INSTRUCTIONS FOR THE TASK » Match on the string "many" in the entries below and return every matching line.
INPUT RECORDS below:
/-- 40_sampler.md R99: every pass ends within 21165 samples; the bounds 83 and 255 are those of the two ways to end, and both are
met. -/
def Obligations.EveryPassTerminates : Prop :=
  (∀ samples : List Level, 21165 ≤ samples.length →
    ∃ r, samplePass samples = some r ∧ r.consumed ≤ 21165 ∧ (r.aborted = false → 83 ≤ r.consumed) ∧
      (r.aborted = true → 255 ≤ r.consumed)) ∧
  (∃ samples r, samplePass samples = some r ∧ r.aborted = false ∧ r.consumed = 83) ∧
  (∃ samples r, samplePass samples = some r ∧ r.aborted = true ∧ r.consumed = 255)

/-- 40_sampler.md R96: what a duration measures. A first interval of `n` high samples is measured as `n`, a first low sample
gives duration 0, and any later interval seen in `n` samples, the first of which detected the transition before it, as `n - 1`;
so a high half seen in 31 samples is bit 0 and one seen in 32 is bit 1. -/
def Obligations.DurationCountsSamples : Prop :=
  (∀ (n : Nat) (rest : List Level), 1 ≤ n → n ≤ 254 →
    samplePass (List.replicate n Level.high ++ Level.low :: rest) =
      samplePassFrom Level.low 0 [⟨n, Level.low⟩] (n + 1) rest) ∧
  (∀ rest : List Level, samplePass (Level.low :: rest) = samplePassFrom Level.low 0 [⟨0, Level.low⟩] 1 rest) ∧
  (∀ (x : Level) (spin : Nat) (obs : List Observation) (k n : Nat) (rest : List Level), 1 ≤ n → n ≤ 255 → obs.length ≤ 81 →
    samplePassFrom (!x) spin obs k (List.replicate n x ++ (!x) :: rest) =
      if obs.length = 81 then some ⟨obs ++ [⟨spin, x⟩, ⟨n - 1, !x⟩], false, k + n + 1⟩
      else samplePassFrom (!x) 0 (obs ++ [⟨spin, x⟩, ⟨n - 1, !x⟩]) (k + n + 1) rest) ∧
  classify (31 - 1) = false ∧ classify (32 - 1) = true

/-- 41_decoder.md R112, and the selection of its section 2: four observations or fewer decode to no bit; the frame and the bit
count depend on the durations at the even indices from 4 on alone, and on how many observations there are. -/
def Obligations.OnlyClassifiedDurationsMatter : Prop :=
  (∀ obs : List Observation, obs.length ≤ 4 → decodeObs obs = some ([0, 0, 0, 0, 0], 0)) ∧
  (∀ xs ys : List Observation, xs.length = ys.length →
    (∀ i, 4 ≤ i → i % 2 = 0 → xs[i]?.map (·.duration) = ys[i]?.map (·.duration)) →
    decodeObs xs = decodeObs ys)

/-- 41_decoder.md section 5: of at most 83 observations at most 40 bits are decoded, 40 exactly of 83, and no byte beyond
`frame[4]` is addressed; of 85 or more `Decode` has no meaning. -/
def Obligations.AtMostFortyBitsAreDecoded : Prop :=
  (∀ obs : List Observation, obs.length ≤ 84 →
    ∃ bytes n, decodeObs obs = some (bytes, n) ∧ bytes.length = 5 ∧ n = (obs.length - 3) / 2 ∧ n ≤ 40) ∧
  (∀ obs : List Observation, 85 ≤ obs.length → decodeObs obs = none)

/-- 20_memory.md section 2 and 30_encoding.md section 4: of a full pass the `k`-th bit, most significant first, is whether the
duration at index `4 + 2k` exceeds 30. -/
def Obligations.FrameBitsAreThresholdedDurations : Prop :=
  ∀ obs : List Observation, obs.length = 83 →
    ∃ bytes, decodeObs obs = some (bytes, 40) ∧ bytes.length = 5 ∧
      ∀ k, k < 40 → ∀ o byte, obs[4 + 2 * k]? = some o → bytes[k / 8]? = some byte →
        byte.getLsbD (7 - k % 8) = decide (30 < o.duration)

/-- 30_encoding.md R74: a byte assembled from at most eight bits, first received first, holds them right-aligned with the last
received as bit 0 and its upper bits 0. -/
def Obligations.AppendedBitsStandRightAligned : Prop :=
  ∀ (bits : List Bool) (j : Nat), bits.length ≤ 8 →
    (bits.foldl shiftIn 0).getLsbD j = bits.reverse.getD j false

/-- 41_decoder.md R117: the decoder's step, applied to the observations of a pass in order from the all-zero frame and
`bitCount = 0`, yields `Decode` of the list; the block applies that step to `tIndex` and `spinCount` at a transition. -/
def Obligations.StreamedDecoderIsDecode : Prop :=
  (∀ (s : State) (m : Memory) (bc : BitVec 6), s.port.lineIn ≠ s.lastLevel →
    decodeStep s.tIndex.toNat s.spinCount.toNat s.frame s.bitCount = .ok (m, bc) →
    ∃ t, exec .sample s = .next t ∧ t.frame = m ∧ t.bitCount = bc) ∧
  ∀ obs : List Observation, obs.length ≤ 84 →
    ∃ m bc bytes n,
      obs.zipIdx.foldlM (fun p oi => decodeStep oi.2 oi.1.duration p.1 p.2) (([] : Memory), (0 : BitVec 6)) = .ok (m, bc) ∧
      decodeObs obs = some (bytes, n) ∧ bc.toNat = n ∧ Memory.wf m ∧
      bytes = [Memory.read m 0, Memory.read m 1, Memory.read m 2, Memory.read m 3, Memory.read m 4]

/-- 40_sampler.md R98 with R90: from the first step of a pass the block computes `SamplePass` of the samples on the line and
`Decode` of its observations, in as many steps, staying in `SAMPLING` until the last, whatever the host presents. -/
def Obligations.BlockPassIsSamplePass : Prop :=
  ∀ (s : State) (r : PassResult),
    s.phase = Phase.sampling → s.lastLevel = Level.high → s.spinCount = 0 → s.tIndex = 0 → s.bitCount = 0 → s.frame = [] →
    s.stAbort = false → (∀ p ∈ s.inputs, p.rst = false) → samplePass (s.inputs.map (·.lineIn)) = some r →
    (∀ j < r.consumed, ∃ u, steps j s = .next u ∧ u.phase = Phase.sampling) ∧
    ∃ t bytes n, steps r.consumed s = .next t ∧ t.phase = Phase.validate ∧
      t.tIndex.toNat = r.obs.length ∧ t.stAbort = r.aborted ∧
      decodeObs r.obs = some (bytes, n) ∧ t.frameBytes = bytes ∧ t.bitCount.toNat = n ∧
      t = { s with
        frame := t.frame, bitCount := t.bitCount, tIndex := t.tIndex, lastLevel := t.lastLevel, spinCount := t.spinCount,
        stAbort := t.stAbort, phase := t.phase, rdValid := false, cmdReject := t.cmdReject,
        inputs := s.inputs.drop r.consumed, draws := s.draws + r.consumed }

/-! ## The validator -/

/-- 42_validator.md R126: the verdict as a function of five bytes and a bit count. -/
def Obligations.ValidIffFortyBitsAndChecksum : Prop :=
  ∀ (f0 f1 f2 f3 f4 : Byte) (bitCount : Nat),
    valid f0 f1 f2 f3 f4 bitCount = true ↔
      40 ≤ bitCount ∧ f4.toNat = (f0.toNat + f1.toNat + f2.toNat + f3.toNat) % 256

/-- 42_validator.md R127: the 8-bit accumulator that drops the carry at each addition computes the checksum. -/
def Obligations.AccumulatorIsTheChecksum : Prop :=
  ∀ f0 f1 f2 f3 : Byte,
    accumulate f0 f1 f2 f3 = checksum f0 f1 f2 f3 ∧
    (accumulate f0 f1 f2 f3).toNat = (((f0.toNat + f1.toNat) % 256 + f2.toNat) % 256 + f3.toNat) % 256

/-- 42_validator.md R128 and 44_session.md R160: `VALIDATE` writes the three flags of the verdict and in the same step goes on to
`ASSEMBLE` or, for an invalid attempt of a forced `TAKE`, starts a new attempt. -/
def Obligations.ValidateJudgesAndBranches : Prop :=
  ∀ (s : State) (f0 f1 f2 f3 f4 : Byte) (short bad : Bool), s.frameBytes = [f0, f1, f2, f3, f4] →
    short = decide (s.bitCount.toNat < 40) →
    bad = decide (f4.toNat ≠ (f0.toNat + f1.toNat + f2.toNat + f3.toNat) % 256) →
    ((short = false ∧ bad = false) ∨ s.force = false →
      exec .validate s = .next { s with
        stShort := short, stCsum := bad, stFresh := !short && !bad, phase := Phase.assemble }) ∧
    ((short = true ∨ bad = true) → s.force = true →
      exec .validate s = .next { s with
        stShort := short, stCsum := bad, stFresh := false,
        frame := [], bitCount := 0, spinCount := 0, tIndex := 0, lastLevel := Level.high, stAbort := false,
        hsCount := 0, lineOe := true, lineOut := Level.low, phase := Phase.hsLow })

/-- 10_state.md R18: which step writes which flag, and what; and that the flags' values make no difference to any other
register. -/
def Obligations.FlagWrites : Prop :=
  (∀ (s t : State) (a b c d : Bool), step s = .next t →
    ∃ u, step { s with stFresh := a, stShort := b, stCsum := c, stAbort := d } = .next u ∧
      u = { t with stFresh := u.stFresh, stShort := u.stShort, stCsum := u.stCsum, stAbort := u.stAbort }) ∧
  ∀ s t : State, s.port.rst = false → step s = .next t →
    (s.phase = Phase.validate →
      ∀ f0 f1 f2 f3 f4 : Byte, s.frameBytes = [f0, f1, f2, f3, f4] →
        (t.stShort = true ↔ s.bitCount.toNat < 40) ∧
        (t.stCsum = true ↔ f4.toNat ≠ (f0.toNat + f1.toNat + f2.toNat + f3.toNat) % 256) ∧
        (t.stFresh = true ↔ valid f0 f1 f2 f3 f4 s.bitCount.toNat = true) ∧
        (t.stFresh = true ↔ t.stShort = false ∧ t.stCsum = false)) ∧
    (s.phase ≠ Phase.validate → t.stShort = s.stShort ∧ t.stCsum = s.stCsum ∧ t.stFresh = s.stFresh) ∧
    (s.phase = Phase.sampling →
      t.stAbort = (s.stAbort || (s.port.lineIn == s.lastLevel && s.spinCount == 254))) ∧
    (s.phase ≠ Phase.sampling → t.phase = Phase.hsLow → s.phase ≠ Phase.hsLow → t.stAbort = false) ∧
    (s.phase ≠ Phase.sampling → (t.phase = Phase.hsLow → s.phase = Phase.hsLow) → t.stAbort = s.stAbort)

/-- 60_exceptions.md section 1: in a `VALIDATE` step the frame is short exactly when the pass ended by the sampling timeout.
The step after a timeout finds the frame short; a forced `TAKE` then starts a new
attempt, a non-forced one keeps the timeout on record and assembles what is there. -/
def Obligations.TimeoutIsFollowedByShortFrame : Prop :=
  (∀ s : State, s.Inv → s.phase = Phase.validate → (s.bitCount.toNat < 40 ↔ s.stAbort = true)) ∧
  ∀ s : State, s.Inv → s.phase = Phase.sampling → s.port.rst = false → (s.portAt 1).rst = false →
    s.port.lineIn = s.lastLevel → s.spinCount = 254 →
    ∃ t u, step s = .next t ∧ step t = .next u ∧ t.stAbort = true ∧ t.phase = Phase.validate ∧
      u.stShort = true ∧ u.stFresh = false ∧
      (s.force = true → u.phase = Phase.hsLow ∧ u.stAbort = false ∧ (∀ a, Memory.read u.frame a = 0)) ∧
      (s.force = false → u.phase = Phase.assemble ∧ u.stAbort = true ∧ (∀ a, Memory.read u.frame a = Memory.read s.frame a))

/-! ## The assembler -/

/-- 43_assembler.md R144: `ASSEMBLE` copies the four data bytes and the capture time, pulses `rd_valid`, returns to `READY` and
changes nothing else. -/
def Obligations.AssembleWritesTheRecord : Prop :=
  ∀ (s : State) (f0 f1 f2 f3 f4 : Byte), s.frameBytes = [f0, f1, f2, f3, f4] →
    exec .assemble s = .next { s with
      rdHumInt := f0, rdHumFrac := f1, rdTmpInt := f2, rdTmpFrac := f3, rdTs := s.port.timeIn, rdValid := true,
      phase := Phase.ready }

/-- 43_assembler.md section 3: `DecVal` is the value of the decimal literal `DecStr`, for all 65536 pairs; it is never negative
and has at most three decimal places. Its largest value is 255.99, met at (255, 99): the range "0 to 255.255" that the section
names does not follow from its own definition of `DecVal`, which the model keeps (log 18). -/
def Obligations.DecValIsTheDecimalLiteral : Prop :=
  (∀ i f : Byte, parseDecimal (decStr i f) = some (decVal i f) ∧ 0 ≤ decVal i f ∧ decVal i f ≤ 25599 / 100 ∧
    ∃ n : Nat, decVal i f * 1000 = n) ∧
  decVal 255 99 = 25599 / 100 ∧ decVal 255 255 = 255255 / 1000

/-- 43_assembler.md section 3: the fraction byte is a literal decimal suffix, neither injective nor monotonic. -/
def Obligations.FractionByteIsALiteralSuffix : Prop :=
  ∀ i : Byte, decVal i 7 = decVal i 70 ∧ decVal i 5 = decVal i 50 ∧ decVal i 1 = decVal i 10 ∧ decVal i 1 = decVal i 100 ∧
    decVal i 2 = decVal i 20 ∧ decVal i 2 = decVal i 200 ∧ decVal i 0 = i.toNat ∧ decVal i 10 < decVal i 9 ∧
    decVal i 7 = i.toNat + 7 / 10

/-- 43_assembler.md section 4 and 30_encoding.md section 6: the record that an `ASSEMBLE` step leaves, Humidity first, both fields
tagged floating-point, and that equal decimal values have equal floating-point images. -/
def Obligations.ReadingIsBuiltFromTheDataBytes : Prop :=
  (∀ (s : State) (f0 f1 f2 f3 f4 : Byte), s.frameBytes = [f0, f1, f2, f3, f4] →
    ∃ t, exec .assemble s = .next t ∧ t.reading.name = "dht11" ∧ t.reading.timestamp = s.port.timeIn ∧
      t.reading.fields.map (fun d => (d.name, d.tag, d.value)) =
        [("Humidity", TypeTag.floatingPoint, decVal f0 f1), ("Temperature", TypeTag.floatingPoint, decVal f2 f3)]) ∧
  (∀ s t : State, s.reading.fields.map (·.value) = t.reading.fields.map (·.value) →
    s.reading.fields.map (·.image) = t.reading.fields.map (·.image))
End of INPUT RECORDS.
THE COMPLETED TASK »
count depend on the durations at the even indices from 4 on alone, and on how many observations there are. -/
`Decode` of its observations, in as many steps, staying in `SAMPLING` until the last, whatever the host presents. -/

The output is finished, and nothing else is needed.